[Saved entries]
^^^^^^^^

-- ==== Sys2Proof/Machine/Port.lean ====
section
/-! DEFINITION. The port (30_encoding.md R72 to R74, R78): what one request of the host does. This is where an
instruction is fetched: a command code with its operands, or the byte of a wire format at the cursor. -/

namespace Sys2Proof.Machine

/-- A transaction without a result. -/
def respondUnit (r : Run Unit) : Host.Outcome State Fault Refusal := respond (fun _ => .unit) r

/-- There is no byte at the cursor. An INT or a STR begins with IDEC's first read, whose faults these are (R95); a
continuation byte is missing when an integer is in progress; for a representation R203 gives no outcome. -/
def missingByte (fmt : Format) (s : State) : Host.Outcome State Fault Refusal :=
  match fmt with
  | .rep => .fault .pastEndOfInput
  | .cont => if s.idBusy then respondUnit (hostRaise (truncatedByte s.pos) s) else .fault .strayContinuation
  | _ => respondUnit (hostRaise (if s.pos ≤ s.inp.length then truncatedByte s.pos else illegalOperand) s)

/-- The input byte string a wire request brings, if it brings one (R44). -/
def loadSource (src : Option (Bytes × Nat)) (s : State) : State :=
  match src with
  | some (inp, pos) => loadInput inp pos s
  | none => s

/-- A wire-format element: the byte at the cursor is decoded in its format and executed. While `FLT != 0` the request is
refused before anything is read (R233). A request that brings no string goes on at the cursor an earlier wire request
left; where there is none, right after reset or after an IDEC or a DRAIN of another request, nothing is read (R24, R30)
and the model stops (log entry 22). A request that brings a string and an offset ends an integer in progress (R12, R44; log
entry 21), so a continuation byte asked for with one has nothing to continue (log entry 8). -/
def fetchWire (fmt : Format) (src : Option (Bytes × Nat)) (s : State) : Host.Outcome State Fault Refusal :=
  if s.flt = .noFault then
    let t := loadSource src s
    if t.cursorLive then
      match t.inp[t.pos]? with
      | some b => exec (decodeWire fmt b) t
      | none => missingByte fmt t
    else .fault .noCursor
  else respondUnit (s, .error (recorded s))

/-- A command code with its operands; an unknown code is `IllegalCommand` (R74), tested after the refusal (R238). -/
def fetchCmd (code : Byte) (ops : Operands) (s : State) : Host.Outcome State Fault Refusal :=
  match decode (.cmd code ops) with
  | .ok i => exec i s
  | .error _ => respondUnit (hostRaise illegalCommand s)

/-- What one request does. -/
def serve (r : Request) (s : State) : Host.Outcome State Fault Refusal :=
  match r with
  | .cmd code ops => fetchCmd code ops s
  | .wire fmt src => fetchWire fmt src s
  | .strenc str => respond .bytes (runStrenc params str s)
  | .hfenc h => respond .bytes (runHfenc params h s)
  | .encode hs => respond .bytes (runEncode params hs s)
  | .feed bs => respondUnit (runFeed bs s)
  | .drain => respondUnit (runDrain params s)
  | .eof => respondUnit (runEof s)
  | .post e => respondUnit (runPost e s)
  -- a new instance (R260); what the host has still to present is the host's
  | .reset => .next { State.reset with port := s.port }

/-- The request that stands for an opcode-table row's bits: `tableWord`'s reading of them; after a wire byte the input
string goes on with zeros. -/
def tableRequest (w : Nat) : Request :=
  match tableWord w with
  | .cmd code ops => .cmd code ops
  | .wire fmt b => .wire fmt (some (b :: List.replicate 15 0, 0))

end Sys2Proof.Machine
end

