/-! ### Encoding -/

/-- R72, R61, R63 to R67: a few words written out from the encodings. -/
def Obligations.WordsDecodeAsTheSpecWritesThem : Prop :=
  decode (.cmd 0x01 { value := 1337, n := 5, tag := 0x20 }) = .ok (.ienc 1337 5 0x20) ∧
  decode (.cmd 0x02 { str1 := [0x1f#8, 0x9a#8, 0x0a#8], pos := 1, n := 6 }) = .ok (.idec [0x1f#8, 0x9a#8, 0x0a#8] 1 6) ∧
  decode (.cmd 0x10 { str1 := [0x61#8], str2 := [0x62#8] }) = .ok (.dfind [0x61#8] [0x62#8]) ∧
  decode (.cmd 0x15 { value := 4096 }) = .ok (.dsetmax 4096) ∧
  decode (.wire .rep 0b10000010) = .ok (.repIndexed 2) ∧
  decode (.wire .rep 0b01111110) = .ok (.repLitInc 62) ∧
  decode (.wire .rep 0b00111111) = .ok (.repSizeUpd 31) ∧
  decode (.wire .rep 0b00010010) = .ok (.repLitNever 2) ∧
  decode (.wire .rep 0b00001111) = .ok (.repLitNoIdx 15) ∧
  decode (.wire .str 0b10000010) = .ok (.strHuff 2) ∧
  decode (.wire .str 0b00000011) = .ok (.strRaw 3) ∧
  decode (.wire .int5 0b11101010) = .ok (.intFirstN5 7 10) ∧
  decode (.wire .cont 0b10011010) = .ok (.intCont 1 26)

/-- R68: the five patterns partition the 256 first bytes into these ranges. -/
def Obligations.FirstByteRangesOfRepresentations : Prop :=
  ∀ b : Byte,
    (0x80 ≤ b.toNat ↔ ∃ p, decodeRep b = .indexed p) ∧
    (0x40 ≤ b.toNat ∧ b.toNat ≤ 0x7F ↔ ∃ p, decodeRep b = .litInc p) ∧
    (0x20 ≤ b.toNat ∧ b.toNat ≤ 0x3F ↔ ∃ p, decodeRep b = .sizeUpd p) ∧
    (0x10 ≤ b.toNat ∧ b.toNat ≤ 0x1F ↔ ∃ p, decodeRep b = .litNever p) ∧
    (b.toNat ≤ 0x0F ↔ ∃ p, decodeRep b = .litNoIdx p)

/-- Decoding an encoded instruction gives it back, for every constructor and every operand, legal or not. -/
def Obligations.DecodeUndoesEncode : Prop := ∀ i : Instr, decode (encode i) = .ok i

/-- In each wire format every byte has one meaning, and encoding that meaning gives the byte back. -/
def Obligations.EncodeUndoesWireDecode : Prop := ∀ (fmt : Format) (b : Byte), encode (decodeWire fmt b) = .wire fmt b

/-! ### Steps, reset, faults -/

/-- A step serves the oldest request, and does nothing when none is presented. A command's decoded instruction is
executed. A wire request executes the byte at the cursor, decoded in its format; with an input string given, that string
and offset are loaded first. Where there is no byte at the cursor, an INT or a STR takes the fault of IDEC's first read
and a continuation byte of an integer in progress that of IDEC's loop.

The model's own, not the spec's: the queue of requests and the idle step (log entry 1); that a byte of an INT is executed
by itself (log entry 3, DEDUCED); that an integer in progress ends where a request brings a string and an offset (log
entry 21, DEDUCED from R12 and R44); that a request without a string goes on at the cursor an earlier request left,
and stops where there is none (log entry 22); the faults of a missing byte asked for by itself (log entry 20, DEDUCED), and
the stops where a continuation byte continues nothing (log entry 8) or a representation is missing (log entry 9). -/
def Obligations.StepRunsTheDecodedInstruction : Prop :=
  (∀ s : State, s.port = [] → step s = .next s) ∧
  (∀ (s : State) (r : Request) (rest : List Request),
    s.port = r :: rest → step s = serve r { s with port := rest }) ∧
  (∀ (s : State) (code : Byte) (ops : Operands) (rest : List Request) (i : Instr),
    s.port = .cmd code ops :: rest → decode (.cmd code ops) = .ok i → step s = exec i { s with port := rest }) ∧
  (∀ (s t : State) (fmt : Format) (b : Byte) (i : Instr), WireReads fmt s t →
    t.inp[t.pos]? = some b → decode (.wire fmt b) = .ok i → step s = exec i t) ∧
  (∀ (s t : State) (fmt : Format), WireReads fmt s t → t.inp[t.pos]? = none →
    step s =
      match fmt with
      | .rep => .fault .pastEndOfInput
      | .cont =>
        if t.idBusy then
          .next { t with flt := .truncated, finfo := ⟨t.pos, 1, 0⟩, resp := .fault ⟨.truncated, t.pos, 1, 0⟩ }
        else .fault .strayContinuation
      | _ =>
        if t.pos ≤ t.inp.length then
          .next { t with flt := .truncated, finfo := ⟨t.pos, 1, 0⟩, resp := .fault ⟨.truncated, t.pos, 1, 0⟩ }
        else .next { t with flt := .illegalOperand, finfo := ⟨0, 0, 0⟩, resp := .fault ⟨.illegalOperand, 0, 0, 0⟩ }) ∧
  (∀ (s : State) (fmt : Format) (rest : List Request),
    s.port = .wire fmt none :: rest → s.flt = .noFault → s.cursorLive = false → step s = .fault .noCursor)

/-- R30, R260: the values the spec states for reset, in `State.reset` and after the reset input. R30 has `RX_BUF` empty and
`RX_STATE` idle when the host creates its decoder; that the reset input, too, leaves them so is the model's choice (log
entry 13). -/
def Obligations.ResetValues : Prop :=
  ∀ s : State, ∃ t, serve .reset s = .next t ∧ ∀ r ∈ [State.reset, t],
      r.ddEnt = [] ∧ r.ddTotal = 0 ∧ r.ddMax = Config.ddMaxInit ∧ r.flt = .noFault ∧ r.finfo = ⟨0, 0, 0⟩ ∧
        r.rxBuf = [] ∧ r.rxState = .idle

/-- R233: while a fault is recorded every instruction is refused with the recorded fault and changes nothing; the same
holds for FEED, DRAIN and EOF, for wire requests and for command codes, known or not (first test of R238). That the byte of
an INT is an instruction of its own, and so is refused like one, is the model's reading of the opcode table (log entry 3);
that a wire request is refused before its input is loaded is the model's, too (log entry 18). -/
def Obligations.EverythingIsRefusedWhileFaulted : Prop :=
  (∀ (i : Instr) (s : State), s.flt ≠ .noFault → exec i s = .next { s with resp := .fault ⟨s.flt, s.finfo⟩ }) ∧
  (∀ (r : Request) (s : State), s.flt ≠ .noFault →
    (r = .drain ∨ r = .eof ∨ (∃ bs, r = .feed bs) ∨ (∃ fmt src, r = .wire fmt src) ∨ (∃ code ops, r = .cmd code ops)) →
    serve r s = .next { s with resp := .fault ⟨s.flt, s.finfo⟩ })

/-- R18, R237: the first fault stays recorded and the dictionary stays as it is, whatever is presented but reset, which
clears it. -/
def Obligations.FirstFaultStaysUntilReset : Prop :=
  (∀ (r : Request) (s t : State), s.flt ≠ .noFault → r ≠ .reset → serve r s = .next t → SameArch s t) ∧
  (∀ s : State, ∃ t, serve .reset s = .next t ∧ t.flt = .noFault) ∧ State.reset.flt = .noFault

/-- R232: an instruction that takes a fault writes no dictionary register and reports what it records; one that takes
none leaves the fault registers alone and answers with a result (R73). For a byte of an INT, that it is executed by itself is
the model's reading of the opcode table (log entry 3), and that one which leaves the integer incomplete answers `Ok(more)` is
the model's choice (log entry 23). -/
def Obligations.FaultsArePrecise : Prop :=
  ∀ (i : Instr) (s t : State), s.flt = .noFault → exec i s = .next t →
    (t.flt ≠ .noFault → SameDict s t ∧ t.resp = .fault ⟨t.flt, t.finfo⟩) ∧
    (t.flt = .noFault → t.finfo = s.finfo ∧ ∃ r, t.resp = .ok r)

/-- R74: operands outside their ranges, and a command code that is none of R72's ten. -/
def Obligations.IllegalOperandsAndCodesFault : Prop :=
  ∀ s : State, s.flt = .noFault →
    (∀ value n tag, (Instr.ienc value n tag).wellFormed = false → exec (.ienc value n tag) s =
      .next { s with flt := .illegalOperand, finfo := ⟨0, 0, 0⟩, resp := .fault ⟨.illegalOperand, 0, 0, 0⟩ }) ∧
    (∀ inp pos n, (Instr.idec inp pos n).wellFormed = false → exec (.idec inp pos n) s =
      .next { s with flt := .illegalOperand, finfo := ⟨0, 0, 0⟩, resp := .fault ⟨.illegalOperand, 0, 0, 0⟩ }) ∧
    (∀ (code : Byte) (ops : Operands),
      code.toNat ∉ [0x01, 0x02, 0x03, 0x04, 0x10, 0x11, 0x12, 0x13, 0x14, 0x15] → serve (.cmd code ops) s =
      .next { s with flt := .illegalCommand, finfo := ⟨0, 0, 0⟩, resp := .fault ⟨.illegalCommand, 0, 0, 0⟩ })

/-- R235: the host may set `FLT` from 0 to a non-zero code, never otherwise. That posting code 0 does nothing is the
model's choice (log entry 17). -/
def Obligations.HostPostsAFaultOnlyOnce : Prop :=
  ∀ (s : State) (e : FaultRec),
    (s.flt = .noFault → e.code ≠ .noFault →
      serve (.post e) s = .next { s with flt := e.code, finfo := e.info, resp := .fault e }) ∧
    (s.flt ≠ .noFault ∨ e.code = .noFault → ∃ t, serve (.post e) s = .next t ∧ SameArch s t)

/-! ### Integer unit -/

/-- R92, R93: IENC's bytes. They denote the value (R69), each continuation byte but the last has C = 1, and the tail is
minimal: as long as R93 says, its last byte zero only when it is the one byte of the value `2^n - 1`. -/
def Obligations.IencEmitsTheMinimalEncoding : Prop :=
  ∀ (value n tag : Nat) (s : State), s.flt = .noFault → (Instr.ienc value n tag).wellFormed = true →
    (value < 2 ^ n - 1 →
      exec (.ienc value n tag) s = .next { s with resp := .ok (.bytes [BitVec.ofNat 8 (tag + value)]) }) ∧
    (2 ^ n - 1 ≤ value → ∃ (conts : Bytes) (last : Byte),
      exec (.ienc value n tag) s =
        .next { s with resp := .ok (.bytes (BitVec.ofNat 8 (tag + (2 ^ n - 1)) :: (conts ++ [last]))) } ∧
      AllContinue conts ∧ last.toNat < 128 ∧ 2 ^ n - 1 + tailValue (conts ++ [last]) = value ∧
      (last.toNat = 0 → conts = []) ∧ value - (2 ^ n - 1) < 128 ^ (conts.length + 1) ∧
      (conts ≠ [] → 128 ^ conts.length ≤ value - (2 ^ n - 1)))

/-- R95: a value in the prefix alone. `cursorLive`, `idTag` and `idBusy`, which it writes, are
the model's own (log entries 3 and 22). -/
def Obligations.IdecReadsAPrefixValue : Prop :=
  ∀ (inp : Bytes) (pos n : Nat) (b : Byte) (s : State), s.flt = .noFault → 4 ≤ n → n ≤ 7 →
    inp[pos]? = some b → b.toNat % 2 ^ n < 2 ^ n - 1 →
    exec (.idec inp pos n) s =
      .next { s with
        inp := inp, pos := pos + 1, cursorLive := false
        idVal := b.toNat % 2 ^ n, idI := 0, idTag := b.toNat - b.toNat % 2 ^ n
        idBusy := false
        resp := .ok (.int ⟨b.toNat % 2 ^ n, b.toNat - b.toNat % 2 ^ n, 1⟩) }

/-- R69, R95, R96: a value with continuation bytes, minimal or not. `cursorLive`, `idTag` and `idBusy`, which it writes, are
the model's own (log entries 3 and 22). -/
def Obligations.IdecReadsATail : Prop :=
  ∀ (pre conts rest : Bytes) (b last : Byte) (n : Nat) (s : State), s.flt = .noFault → 4 ≤ n → n ≤ 7 →
    b.toNat % 2 ^ n = 2 ^ n - 1 → AllContinue conts → last.toNat < 128 →
    2 ^ n - 1 + tailValue (conts ++ [last]) ≤ Config.intMax →
    exec (.idec (pre ++ b :: (conts ++ last :: rest)) pre.length n) s =
      .next { s with
        inp := pre ++ b :: (conts ++ last :: rest), pos := pre.length + conts.length + 2, cursorLive := false
        idVal := 2 ^ n - 1 + tailValue (conts ++ [last]), idI := conts.length + 1, idTag := b.toNat - (2 ^ n - 1)
        idBusy := false
        resp := .ok (.int
          ⟨2 ^ n - 1 + tailValue (conts ++ [last]), b.toNat - (2 ^ n - 1), conts.length + 2⟩) }

/-- R94, R95: IDEC's faults in stream order. The first byte, or a needed continuation byte, is beyond the end of the
input; or a continuation byte takes the value above `INT_MAX`, and then whatever follows it is not read. -/
def Obligations.IdecFaultsInStreamOrder : Prop :=
  ∀ (pre conts rest : Bytes) (b c : Byte) (n : Nat) (s : State), s.flt = .noFault → 4 ≤ n → n ≤ 7 →
    (∃ t, exec (.idec pre pre.length n) s = .next t ∧ SameDict s t ∧ SameHost s t ∧
      TookFault ⟨.truncated, pre.length, 1, 0⟩ t) ∧
    (b.toNat % 2 ^ n = 2 ^ n - 1 → AllContinue conts → 2 ^ n - 1 + tailValue conts ≤ Config.intMax →
      (∃ t, exec (.idec (pre ++ b :: conts) pre.length n) s = .next t ∧ SameDict s t ∧ SameHost s t ∧
        TookFault ⟨.truncated, pre.length + conts.length + 1, 1, 0⟩ t) ∧
      (Config.intMax < 2 ^ n - 1 + tailValue (conts ++ [c]) →
        ∃ t, exec (.idec (pre ++ b :: (conts ++ c :: rest)) pre.length n) s = .next t ∧ SameDict s t ∧ SameHost s t ∧
          TookFault
            ⟨.integerOverflow, pre.length + conts.length + 1, Config.intMax, 2 ^ n - 1 + tailValue (conts ++ [c])⟩ t))

/-- R97: IDEC undoes IENC up to the decoder's bound, whatever follows in the stream; above the bound the encoder succeeds
and the decoder faults. -/
def Obligations.IdecUndoesIenc : Prop :=
  ∀ (value n tag : Nat) (rest : Bytes) (s : State), s.flt = .noFault → (Instr.ienc value n tag).wellFormed = true →
    ∃ u out, exec (.ienc value n tag) s = .next u ∧ u.resp = .ok (.bytes out) ∧
      (value ≤ Config.intMax →
        ∃ t, exec (.idec (out ++ rest) 0 n) u = .next t ∧ t.resp = .ok (.int ⟨value, tag, out.length⟩)) ∧
      (Config.intMax < value → ∃ t, exec (.idec (out ++ rest) 0 n) u = .next t ∧ t.flt = .integerOverflow)

/-- IDEC's result and fault are those of the function `idec`, in which the statements about strings and representations
are written. -/
def Obligations.IdecFollowsItsFunction : Prop :=
  ∀ (inp : Bytes) (pos n : Nat) (s : State), s.flt = .noFault →
    ∃ t, exec (.idec inp pos n) s = .next t ∧ SameDict s t ∧ SameHost s t ∧ SameHenc s t ∧ SameHdec s t ∧
      (∀ r, idec Config.intMax inp pos n = .ok r → SameFault s t ∧ t.resp = .ok (.int r)) ∧
      (∀ e, idec Config.intMax inp pos n = .error e → TookFault e t)

/-- R61, R95: the first byte of an INT, for each prefix width. That such a byte is executed by itself is the model's
reading of the opcode table (log entry 3), and the answer `more` where it leaves the integer incomplete is the model's
choice (log entry 23), as is that a later request can go on at the cursor (`cursorLive`, log entry 22). -/
def Obligations.IntFirstByteSteps : Prop :=
  ∀ s : State, s.flt = .noFault →
    (∀ (tag : BitVec 4) (pfx : BitVec 4), exec (.intFirstN4 tag pfx) s =
      .next { s with
        pos := s.pos + 1, cursorLive := true
        idVal := pfx.toNat, idI := 0, idTag := 16 * tag.toNat, idBusy := decide (pfx.toNat = 15)
        resp := .ok (if pfx.toNat = 15 then .more else .int ⟨pfx.toNat, 16 * tag.toNat, 1⟩) }) ∧
    (∀ (tag : BitVec 3) (pfx : BitVec 5), exec (.intFirstN5 tag pfx) s =
      .next { s with
        pos := s.pos + 1, cursorLive := true
        idVal := pfx.toNat, idI := 0, idTag := 32 * tag.toNat, idBusy := decide (pfx.toNat = 31)
        resp := .ok (if pfx.toNat = 31 then .more else .int ⟨pfx.toNat, 32 * tag.toNat, 1⟩) }) ∧
    (∀ (tag : BitVec 2) (pfx : BitVec 6), exec (.intFirstN6 tag pfx) s =
      .next { s with
        pos := s.pos + 1, cursorLive := true
        idVal := pfx.toNat, idI := 0, idTag := 64 * tag.toNat, idBusy := decide (pfx.toNat = 63)
        resp := .ok (if pfx.toNat = 63 then .more else .int ⟨pfx.toNat, 64 * tag.toNat, 1⟩) }) ∧
    (∀ (tag : BitVec 1) (pfx : BitVec 7), exec (.intFirstN7 tag pfx) s =
      .next { s with
        pos := s.pos + 1, cursorLive := true
        idVal := pfx.toNat, idI := 0, idTag := 128 * tag.toNat, idBusy := decide (pfx.toNat = 127)
        resp := .ok (if pfx.toNat = 127 then .more else .int ⟨pfx.toNat, 128 * tag.toNat, 1⟩) })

^^^^^^^^

- Work instruction -
Using the entries above, give again exactly the lines from the line holding "def serve (r" through the line holding "params h s)". Include both end lines and nothing else.

- Reply to the exercise -
def serve (r : Request) (s : State) : Host.Outcome State Fault Refusal :=
  match r with
  | .cmd code ops => fetchCmd code ops s
  | .wire fmt src => fetchWire fmt src s
  | .strenc str => respond .bytes (runStrenc params str s)
  | .hfenc h => respond .bytes (runHfenc params h s)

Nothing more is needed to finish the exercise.